The proverbial “other shoe” has dropped and it has made a loud thud as the auto makers prepare to close dealerships across the US. This will have profound effects on the US ARM industry.

Here are the cold, hard facts: Yesterday, Chrysler named the 789 dealerships that it will be pulling out of over the next few weeks. GM is also expected to name some 1,000 dealerships it plans to pull out of. While not all dealerships will close entirely, expectations are that this will add quickly and significantly to a growing unemployment rate that many believe will top 10 percent before the end of the summer.

Accelerated increases in the unemployment rate will have a profound impact on the US ARM industry in a few ways. If you see the glass half-empty, the most obvious result is that liquidation rates will be negatively impacted, as a debtor’s ability to pay is directly tied to their ability to retain employment. National collection markets including bank card/credit card and telecom have already experienced significant drops in liquidation rates since Q408, with improvement during Q109 tax season. Local collections (i.e. healthcare and municipalities) have remained relatively intact, experiencing less than 10 percent drops in liquidation rates. Anticipated layoffs due to dealership closings across the US will be felt in small and mid-size cities and local collections will inevitably be impacted as a result.
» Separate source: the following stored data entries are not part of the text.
-- ==== Sys2Proof/Laws/Bytes.lean ====
section
/-! SUPPORT. A value lies in its bytes and comes back from them; the small laws of truncation and narrow writes. -/

namespace Sys2Proof

@[simp] theorem leBytes_length (n v : Nat) : (leBytes n v).length = n := by
  induction n generalizing v with
  | zero => rfl
  | succ n ih => simp [leBytes, ih]

@[simp] theorem toBytes_length (e : Endian) (n v : Nat) : (toBytes e n v).length = n := by
  cases e <;> simp [toBytes]

theorem leNat_lt (bs : List Byte) : leNat bs < 256 ^ bs.length := by
  induction bs with
  | nil => simp [leNat]
  | cons b bs ih =>
    have hb := b.isLt
    simp only [leNat, List.length_cons, Nat.pow_succ]
    omega

theorem ofBytes_lt (e : Endian) (bs : List Byte) : ofBytes e bs < 256 ^ bs.length := by
  cases e
  · exact leNat_lt bs
  · simpa [ofBytes] using leNat_lt bs.reverse

/-- Reading back the `n` bytes of `v` gives `v` modulo 256^n. -/
theorem leNat_leBytes (n v : Nat) : leNat (leBytes n v) = v % 256 ^ n := by
  induction n generalizing v with
  | zero => simp [leBytes, leNat, Nat.mod_one]
  | succ n ih =>
    simp only [leBytes, leNat, ih, BitVec.toNat_ofNat, Nat.reducePow]
    rw [Nat.pow_succ', Nat.mod_mul]

/-- The bytes of the number that bytes stand for are those bytes. -/
theorem leBytes_leNat (bs : List Byte) : leBytes bs.length (leNat bs) = bs := by
  induction bs with
  | nil => rfl
  | cons b bs ih =>
    have hb : b.toNat < 256 := b.isLt
    have h1 : (b.toNat + 256 * leNat bs) / 256 = leNat bs := by omega
    simp only [List.length_cons, leBytes, leNat, h1, ih, List.cons.injEq, and_true]
    apply BitVec.eq_of_toNat_eq
    simp only [BitVec.toNat_ofNat, Nat.reducePow]
    omega

theorem ofBytes_toBytes (e : Endian) (n v : Nat) : ofBytes e (toBytes e n v) = v % 256 ^ n := by
  cases e <;> simp [ofBytes, toBytes, leNat_leBytes]

theorem toBytes_ofBytes (e : Endian) (bs : List Byte) : toBytes e bs.length (ofBytes e bs) = bs := by
  cases e
  · exact leBytes_leNat bs
  · have h := leBytes_leNat bs.reverse
    rw [List.length_reverse] at h
    simp [ofBytes, toBytes, h]

@[simp] theorem bytesOfWords_length (e : Endian) (ws : List Word) : (bytesOfWords e ws).length = 2 * ws.length := by
  induction ws with
  | nil => rfl
  | cons w ws ih => simp [bytesOfWords, ih]; omega

/-- The words of the bytes of words are those words. -/
theorem wordsOfBytes_bytesOfWords (e : Endian) (ws : List Word) : wordsOfBytes e (bytesOfWords e ws) = ws := by
  induction ws with
  | nil => rfl
  | cons w ws ih =>
    obtain ⟨b0, b1, h⟩ : ∃ b0 b1, toBytes e 2 w.toNat = [b0, b1] := by
      have hl := toBytes_length e 2 w.toNat
      match h : toBytes e 2 w.toNat, hl with
      | [b0, b1], _ => exact ⟨b0, b1, rfl⟩
    have hw : ofBytes e [b0, b1] = w.toNat := by
      rw [← h, ofBytes_toBytes]
      exact Nat.mod_eq_of_lt w.isLt
    simp [bytesOfWords, h, wordsOfBytes, hw, ih]

theorem lowWord_eq_trunc16 (v : QWord) : (lowWord v).setWidth 64 = trunc16 v := rfl

/-- `trunc16` clears bits 63 to 16 and keeps the rest. -/
theorem trunc16_toNat (v : QWord) : (trunc16 v).toNat = v.toNat % 65536 := by
  simp [trunc16]
  omega

/-- A narrow write reads back as its value (10_state.md R13). -/
theorem lowWord_mergeLow (r : QWord) (v : Word) : lowWord (mergeLow r v) = v := by
  ext k hk
  simp [lowWord, mergeLow]

theorem lowWord_toNat (v : QWord) : (lowWord v).toNat = v.toNat % 65536 := by
  simp [lowWord]

/-- A narrow write as a number: the old upper part and the new low word (10_state.md R13). -/
theorem mergeLow_toNat (r : QWord) (v : Word) : (mergeLow r v).toNat = r.toNat / 65536 * 65536 + v.toNat := by
  have hr := r.isLt
  have hv := v.isLt
  have h : (mergeLow r v).toNat = (r.toNat / 65536 * 65536) ||| v.toNat := by
    simp only [mergeLow, BitVec.toNat_or, BitVec.toNat_shiftLeft, BitVec.toNat_ushiftRight, BitVec.toNat_setWidth,
      Nat.shiftRight_eq_div_pow, Nat.shiftLeft_eq]
    congr 1 <;> omega
  rw [h, Nat.mul_comm, show (65536 : Nat) = 2 ^ 16 from rfl, Nat.two_pow_add_eq_or_of_lt hv]

/-- A narrow write keeps bits 63 to 16 (10_state.md R13). -/
theorem mergeLow_high (r : QWord) (v : Word) (k : Nat) (hk : 16 ≤ k) : (mergeLow r v).getLsbD k = r.getLsbD k := by
  by_cases h64 : k < 64
  · have h1 : ¬ k < 16 := by omega
    have h2 : 16 + (k - 16) = k := by omega
    simp [mergeLow, h64, h1, h2, BitVec.getLsbD_of_ge v k hk]
  · rw [BitVec.getLsbD_of_ge _ _ (by omega), BitVec.getLsbD_of_ge _ _ (by omega)]

end Sys2Proof
end

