/-! ### write16 -/

@[simp] theorem State.write16_a (s : State) (a : QWord) (v : Word) (o : Endian) : (s.write16 a v o).a = s.a := rfl
@[simp] theorem State.write16_b (s : State) (a : QWord) (v : Word) (o : Endian) : (s.write16 a v o).b = s.b := rfl
@[simp] theorem State.write16_x (s : State) (a : QWord) (v : Word) (o : Endian) : (s.write16 a v o).x = s.x := rfl
@[simp] theorem State.write16_y (s : State) (a : QWord) (v : Word) (o : Endian) : (s.write16 a v o).y = s.y := rfl
@[simp] theorem State.write16_sp (s : State) (a : QWord) (v : Word) (o : Endian) : (s.write16 a v o).sp = s.sp := rfl
@[simp] theorem State.write16_d (s : State) (a : QWord) (v : Word) (o : Endian) : (s.write16 a v o).d = s.d := rfl
@[simp] theorem State.write16_p (s : State) (a : QWord) (v : Word) (o : Endian) : (s.write16 a v o).p = s.p := rfl
@[simp] theorem State.write16_pc (s : State) (a : QWord) (v : Word) (o : Endian) : (s.write16 a v o).pc = s.pc := rfl
@[simp] theorem State.write16_tpc (s : State) (a : QWord) (v : Word) (o : Endian) : (s.write16 a v o).tpc = s.tpc := rfl
@[simp] theorem State.write16_z (s : State) (a : QWord) (v : Word) (o : Endian) : (s.write16 a v o).z = s.z := rfl
@[simp] theorem State.write16_stop (s : State) (a : QWord) (v : Word) (o : Endian) : (s.write16 a v o).stop = s.stop := rfl
@[simp] theorem State.write16_cop (s : State) (a : QWord) (v : Word) (o : Endian) : (s.write16 a v o).cop = s.cop := rfl
@[simp] theorem State.write16_cycles (s : State) (a : QWord) (v : Word) (o : Endian) : (s.write16 a v o).cycles = s.cycles := rfl
@[simp] theorem State.write16_interrupted (s : State) (a : QWord) (v : Word) (o : Endian) : (s.write16 a v o).interrupted = s.interrupted := rfl
@[simp] theorem State.write16_trace (s : State) (a : QWord) (v : Word) (o : Endian) : (s.write16 a v o).trace = s.trace := rfl
@[simp] theorem State.write16_mem (s : State) (a : QWord) (v : Word) (o : Endian) : (s.write16 a v o).mem = s.mem.write a 2 v.toNat o := rfl
@[simp] theorem State.write16_illegal (s : State) (a : QWord) (v : Word) (o : Endian) : (s.write16 a v o).illegal = s.illegal := rfl
@[simp] theorem State.write16_flag (s : State) (a : QWord) (v : Word) (o : Endian) (g : Flag) : (s.write16 a v o).flag g = s.flag g := rfl

/-! ### write64 -/

@[simp] theorem State.write64_a (s : State) (a : QWord) (v : QWord) (o : Endian) : (s.write64 a v o).a = s.a := rfl
@[simp] theorem State.write64_b (s : State) (a : QWord) (v : QWord) (o : Endian) : (s.write64 a v o).b = s.b := rfl
@[simp] theorem State.write64_x (s : State) (a : QWord) (v : QWord) (o : Endian) : (s.write64 a v o).x = s.x := rfl
@[simp] theorem State.write64_y (s : State) (a : QWord) (v : QWord) (o : Endian) : (s.write64 a v o).y = s.y := rfl
@[simp] theorem State.write64_sp (s : State) (a : QWord) (v : QWord) (o : Endian) : (s.write64 a v o).sp = s.sp := rfl
@[simp] theorem State.write64_d (s : State) (a : QWord) (v : QWord) (o : Endian) : (s.write64 a v o).d = s.d := rfl
@[simp] theorem State.write64_p (s : State) (a : QWord) (v : QWord) (o : Endian) : (s.write64 a v o).p = s.p := rfl
@[simp] theorem State.write64_pc (s : State) (a : QWord) (v : QWord) (o : Endian) : (s.write64 a v o).pc = s.pc := rfl
@[simp] theorem State.write64_tpc (s : State) (a : QWord) (v : QWord) (o : Endian) : (s.write64 a v o).tpc = s.tpc := rfl
@[simp] theorem State.write64_z (s : State) (a : QWord) (v : QWord) (o : Endian) : (s.write64 a v o).z = s.z := rfl
@[simp] theorem State.write64_stop (s : State) (a : QWord) (v : QWord) (o : Endian) : (s.write64 a v o).stop = s.stop := rfl
@[simp] theorem State.write64_cop (s : State) (a : QWord) (v : QWord) (o : Endian) : (s.write64 a v o).cop = s.cop := rfl
@[simp] theorem State.write64_cycles (s : State) (a : QWord) (v : QWord) (o : Endian) : (s.write64 a v o).cycles = s.cycles := rfl
@[simp] theorem State.write64_interrupted (s : State) (a : QWord) (v : QWord) (o : Endian) : (s.write64 a v o).interrupted = s.interrupted := rfl
@[simp] theorem State.write64_trace (s : State) (a : QWord) (v : QWord) (o : Endian) : (s.write64 a v o).trace = s.trace := rfl
@[simp] theorem State.write64_mem (s : State) (a : QWord) (v : QWord) (o : Endian) : (s.write64 a v o).mem = s.mem.write a 8 v.toNat o := rfl
@[simp] theorem State.write64_illegal (s : State) (a : QWord) (v : QWord) (o : Endian) : (s.write64 a v o).illegal = s.illegal := rfl
@[simp] theorem State.write64_flag (s : State) (a : QWord) (v : QWord) (o : Endian) (g : Flag) : (s.write64 a v o).flag g = s.flag g := rfl

/-! ### push8 -/

@[simp] theorem State.push8_a (s : State) (v : Byte) : (s.push8 v).a = s.a := rfl
@[simp] theorem State.push8_b (s : State) (v : Byte) : (s.push8 v).b = s.b := rfl
@[simp] theorem State.push8_x (s : State) (v : Byte) : (s.push8 v).x = s.x := rfl
@[simp] theorem State.push8_y (s : State) (v : Byte) : (s.push8 v).y = s.y := rfl
@[simp] theorem State.push8_sp (s : State) (v : Byte) : (s.push8 v).sp = s.sp - 1 := rfl
@[simp] theorem State.push8_d (s : State) (v : Byte) : (s.push8 v).d = s.d := rfl
@[simp] theorem State.push8_p (s : State) (v : Byte) : (s.push8 v).p = s.p := rfl
@[simp] theorem State.push8_pc (s : State) (v : Byte) : (s.push8 v).pc = s.pc := rfl
@[simp] theorem State.push8_tpc (s : State) (v : Byte) : (s.push8 v).tpc = s.tpc := rfl
@[simp] theorem State.push8_z (s : State) (v : Byte) : (s.push8 v).z = s.z := rfl
@[simp] theorem State.push8_stop (s : State) (v : Byte) : (s.push8 v).stop = s.stop := rfl
@[simp] theorem State.push8_cop (s : State) (v : Byte) : (s.push8 v).cop = s.cop := rfl
@[simp] theorem State.push8_cycles (s : State) (v : Byte) : (s.push8 v).cycles = s.cycles := rfl
@[simp] theorem State.push8_interrupted (s : State) (v : Byte) : (s.push8 v).interrupted = s.interrupted := rfl
@[simp] theorem State.push8_trace (s : State) (v : Byte) : (s.push8 v).trace = s.trace := rfl
@[simp] theorem State.push8_mem (s : State) (v : Byte) : (s.push8 v).mem = s.mem.write s.sp 1 v.toNat := rfl
@[simp] theorem State.push8_illegal (s : State) (v : Byte) : (s.push8 v).illegal = s.illegal := rfl
@[simp] theorem State.push8_flag (s : State) (v : Byte) (g : Flag) : (s.push8 v).flag g = s.flag g := rfl

/-! ### push16 -/

@[simp] theorem State.push16_a (s : State) (v : Word) (o : Endian) : (s.push16 v o).a = s.a := rfl
@[simp] theorem State.push16_b (s : State) (v : Word) (o : Endian) : (s.push16 v o).b = s.b := rfl
@[simp] theorem State.push16_x (s : State) (v : Word) (o : Endian) : (s.push16 v o).x = s.x := rfl
@[simp] theorem State.push16_y (s : State) (v : Word) (o : Endian) : (s.push16 v o).y = s.y := rfl
@[simp] theorem State.push16_sp (s : State) (v : Word) (o : Endian) : (s.push16 v o).sp = s.sp - 2 := rfl
@[simp] theorem State.push16_d (s : State) (v : Word) (o : Endian) : (s.push16 v o).d = s.d := rfl
@[simp] theorem State.push16_p (s : State) (v : Word) (o : Endian) : (s.push16 v o).p = s.p := rfl
@[simp] theorem State.push16_pc (s : State) (v : Word) (o : Endian) : (s.push16 v o).pc = s.pc := rfl
@[simp] theorem State.push16_tpc (s : State) (v : Word) (o : Endian) : (s.push16 v o).tpc = s.tpc := rfl
@[simp] theorem State.push16_z (s : State) (v : Word) (o : Endian) : (s.push16 v o).z = s.z := rfl
@[simp] theorem State.push16_stop (s : State) (v : Word) (o : Endian) : (s.push16 v o).stop = s.stop := rfl
@[simp] theorem State.push16_cop (s : State) (v : Word) (o : Endian) : (s.push16 v o).cop = s.cop := rfl
@[simp] theorem State.push16_cycles (s : State) (v : Word) (o : Endian) : (s.push16 v o).cycles = s.cycles := rfl
@[simp] theorem State.push16_interrupted (s : State) (v : Word) (o : Endian) : (s.push16 v o).interrupted = s.interrupted := rfl
@[simp] theorem State.push16_trace (s : State) (v : Word) (o : Endian) : (s.push16 v o).trace = s.trace := rfl
@[simp] theorem State.push16_mem (s : State) (v : Word) (o : Endian) : (s.push16 v o).mem = s.mem.write s.sp 2 v.toNat o := rfl
@[simp] theorem State.push16_illegal (s : State) (v : Word) (o : Endian) : (s.push16 v o).illegal = s.illegal := rfl
@[simp] theorem State.push16_flag (s : State) (v : Word) (o : Endian) (g : Flag) : (s.push16 v o).flag g = s.flag g := rfl

/-! ### pull8 -/

@[simp] theorem State.pull8_a (s : State) : (s.pull8).a = s.a := rfl
@[simp] theorem State.pull8_b (s : State) : (s.pull8).b = s.b := rfl
@[simp] theorem State.pull8_x (s : State) : (s.pull8).x = s.x := rfl
@[simp] theorem State.pull8_y (s : State) : (s.pull8).y = s.y := rfl
@[simp] theorem State.pull8_sp (s : State) : (s.pull8).sp = s.sp + 1 := rfl
@[simp] theorem State.pull8_d (s : State) : (s.pull8).d = s.d := rfl
@[simp] theorem State.pull8_p (s : State) : (s.pull8).p = s.p := rfl
@[simp] theorem State.pull8_pc (s : State) : (s.pull8).pc = s.pc := rfl
@[simp] theorem State.pull8_tpc (s : State) : (s.pull8).tpc = s.tpc := rfl
@[simp] theorem State.pull8_z (s : State) : (s.pull8).z = s.z := rfl
@[simp] theorem State.pull8_stop (s : State) : (s.pull8).stop = s.stop := rfl
@[simp] theorem State.pull8_cop (s : State) : (s.pull8).cop = s.cop := rfl
@[simp] theorem State.pull8_cycles (s : State) : (s.pull8).cycles = s.cycles := rfl
@[simp] theorem State.pull8_interrupted (s : State) : (s.pull8).interrupted = s.interrupted := rfl
@[simp] theorem State.pull8_trace (s : State) : (s.pull8).trace = s.trace := rfl
@[simp] theorem State.pull8_mem (s : State) : (s.pull8).mem = s.mem := rfl
@[simp] theorem State.pull8_illegal (s : State) : (s.pull8).illegal = s.illegal := rfl
@[simp] theorem State.pull8_flag (s : State) (g : Flag) : (s.pull8).flag g = s.flag g := rfl
@[simp] theorem State.pull8_read8 (s : State) (c : QWord) : (s.pull8).read8 c = s.read8 c := rfl
@[simp] theorem State.pull8_read16 (s : State) (c : QWord) (o : Endian) : (s.pull8).read16 c o = s.read16 c o := rfl
@[simp] theorem State.pull8_read32 (s : State) (c : QWord) (o : Endian) : (s.pull8).read32 c o = s.read32 c o := rfl
@[simp] theorem State.pull8_read64 (s : State) (c : QWord) (o : Endian) : (s.pull8).read64 c o = s.read64 c o := rfl

/-! ### pull16 -/

@[simp] theorem State.pull16_a (s : State) : (s.pull16).a = s.a := rfl
@[simp] theorem State.pull16_b (s : State) : (s.pull16).b = s.b := rfl
@[simp] theorem State.pull16_x (s : State) : (s.pull16).x = s.x := rfl
@[simp] theorem State.pull16_y (s : State) : (s.pull16).y = s.y := rfl
@[simp] theorem State.pull16_sp (s : State) : (s.pull16).sp = s.sp + 2 := rfl
@[simp] theorem State.pull16_d (s : State) : (s.pull16).d = s.d := rfl
@[simp] theorem State.pull16_p (s : State) : (s.pull16).p = s.p := rfl
@[simp] theorem State.pull16_pc (s : State) : (s.pull16).pc = s.pc := rfl
@[simp] theorem State.pull16_tpc (s : State) : (s.pull16).tpc = s.tpc := rfl
@[simp] theorem State.pull16_z (s : State) : (s.pull16).z = s.z := rfl
@[simp] theorem State.pull16_stop (s : State) : (s.pull16).stop = s.stop := rfl
@[simp] theorem State.pull16_cop (s : State) : (s.pull16).cop = s.cop := rfl
@[simp] theorem State.pull16_cycles (s : State) : (s.pull16).cycles = s.cycles := rfl
@[simp] theorem State.pull16_interrupted (s : State) : (s.pull16).interrupted = s.interrupted := rfl
@[simp] theorem State.pull16_trace (s : State) : (s.pull16).trace = s.trace := rfl
@[simp] theorem State.pull16_mem (s : State) : (s.pull16).mem = s.mem := rfl
@[simp] theorem State.pull16_illegal (s : State) : (s.pull16).illegal = s.illegal := rfl
@[simp] theorem State.pull16_flag (s : State) (g : Flag) : (s.pull16).flag g = s.flag g := rfl
@[simp] theorem State.pull16_read8 (s : State) (c : QWord) : (s.pull16).read8 c = s.read8 c := rfl
@[simp] theorem State.pull16_read16 (s : State) (c : QWord) (o : Endian) : (s.pull16).read16 c o = s.read16 c o := rfl
@[simp] theorem State.pull16_read32 (s : State) (c : QWord) (o : Endian) : (s.pull16).read32 c o = s.read32 c o := rfl
@[simp] theorem State.pull16_read64 (s : State) (c : QWord) (o : Endian) : (s.pull16).read64 c o = s.read64 c o := rfl

/-! ### zSet -/

@[simp] theorem State.zSet_a (s : State) (i : Nat) (v : QWord) : (s.zSet i v).a = s.a := rfl
@[simp] theorem State.zSet_b (s : State) (i : Nat) (v : QWord) : (s.zSet i v).b = s.b := rfl
@[simp] theorem State.zSet_x (s : State) (i : Nat) (v : QWord) : (s.zSet i v).x = s.x := rfl
@[simp] theorem State.zSet_y (s : State) (i : Nat) (v : QWord) : (s.zSet i v).y = s.y := rfl
@[simp] theorem State.zSet_sp (s : State) (i : Nat) (v : QWord) : (s.zSet i v).sp = s.sp := rfl
@[simp] theorem State.zSet_d (s : State) (i : Nat) (v : QWord) : (s.zSet i v).d = s.d := rfl
@[simp] theorem State.zSet_p (s : State) (i : Nat) (v : QWord) : (s.zSet i v).p = s.p := rfl
@[simp] theorem State.zSet_pc (s : State) (i : Nat) (v : QWord) : (s.zSet i v).pc = s.pc := rfl
@[simp] theorem State.zSet_tpc (s : State) (i : Nat) (v : QWord) : (s.zSet i v).tpc = s.tpc := rfl
@[simp] theorem State.zSet_z (s : State) (i : Nat) (v : QWord) : (s.zSet i v).z = s.z.set (i % 128) v := rfl
@[simp] theorem State.zSet_stop (s : State) (i : Nat) (v : QWord) : (s.zSet i v).stop = s.stop := rfl
@[simp] theorem State.zSet_cop (s : State) (i : Nat) (v : QWord) : (s.zSet i v).cop = s.cop := rfl
@[simp] theorem State.zSet_cycles (s : State) (i : Nat) (v : QWord) : (s.zSet i v).cycles = s.cycles := rfl
@[simp] theorem State.zSet_interrupted (s : State) (i : Nat) (v : QWord) : (s.zSet i v).interrupted = s.interrupted := rfl
@[simp] theorem State.zSet_trace (s : State) (i : Nat) (v : QWord) : (s.zSet i v).trace = s.trace := rfl
@[simp] theorem State.zSet_mem (s : State) (i : Nat) (v : QWord) : (s.zSet i v).mem = s.mem := rfl
@[simp] theorem State.zSet_illegal (s : State) (i : Nat) (v : QWord) : (s.zSet i v).illegal = s.illegal := rfl
@[simp] theorem State.zSet_flag (s : State) (i : Nat) (v : QWord) (g : Flag) : (s.zSet i v).flag g = s.flag g := rfl
@[simp] theorem State.zSet_read8 (s : State) (i : Nat) (v : QWord) (c : QWord) : (s.zSet i v).read8 c = s.read8 c := rfl
@[simp] theorem State.zSet_read16 (s : State) (i : Nat) (v : QWord) (c : QWord) (o : Endian) : (s.zSet i v).read16 c o = s.read16 c o := rfl
@[simp] theorem State.zSet_read32 (s : State) (i : Nat) (v : QWord) (c : QWord) (o : Endian) : (s.zSet i v).read32 c o = s.read32 c o := rfl
@[simp] theorem State.zSet_read64 (s : State) (i : Nat) (v : QWord) (c : QWord) (o : Endian) : (s.zSet i v).read64 c o = s.read64 c o := rfl

end Sys2Proof.Machine
end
However, if you see the glass half-full; this is not entirely bad news for companies in the ARM industry. Many collection agencies are experiencing a significant increase in placement volumes and as they seek to expand operations to support this influx of new business, they will have ample candidates to choose from to hire. In an industry with consistently high turnover rates, retention levels are also improving as many employees are content they have a job.

This also means increased business for those who know where to look for it. Fewer dealerships will mean less revenue for municipalities that generate taxes from auto sales. Municipalities are already reeling. Faced with the choice of raising tax rates to offset losses or decreasing spending on road repairs or the countless other initiatives on the docket, I believe that a growing number of local governments will be more amenable to outsourcing collections to third party specialists. I encourage you to visit with the government officials in your community and you may be pleasantly surprised by their receptivity. After all, you don’t only provide a valuable service; you employ a lot of their local residents.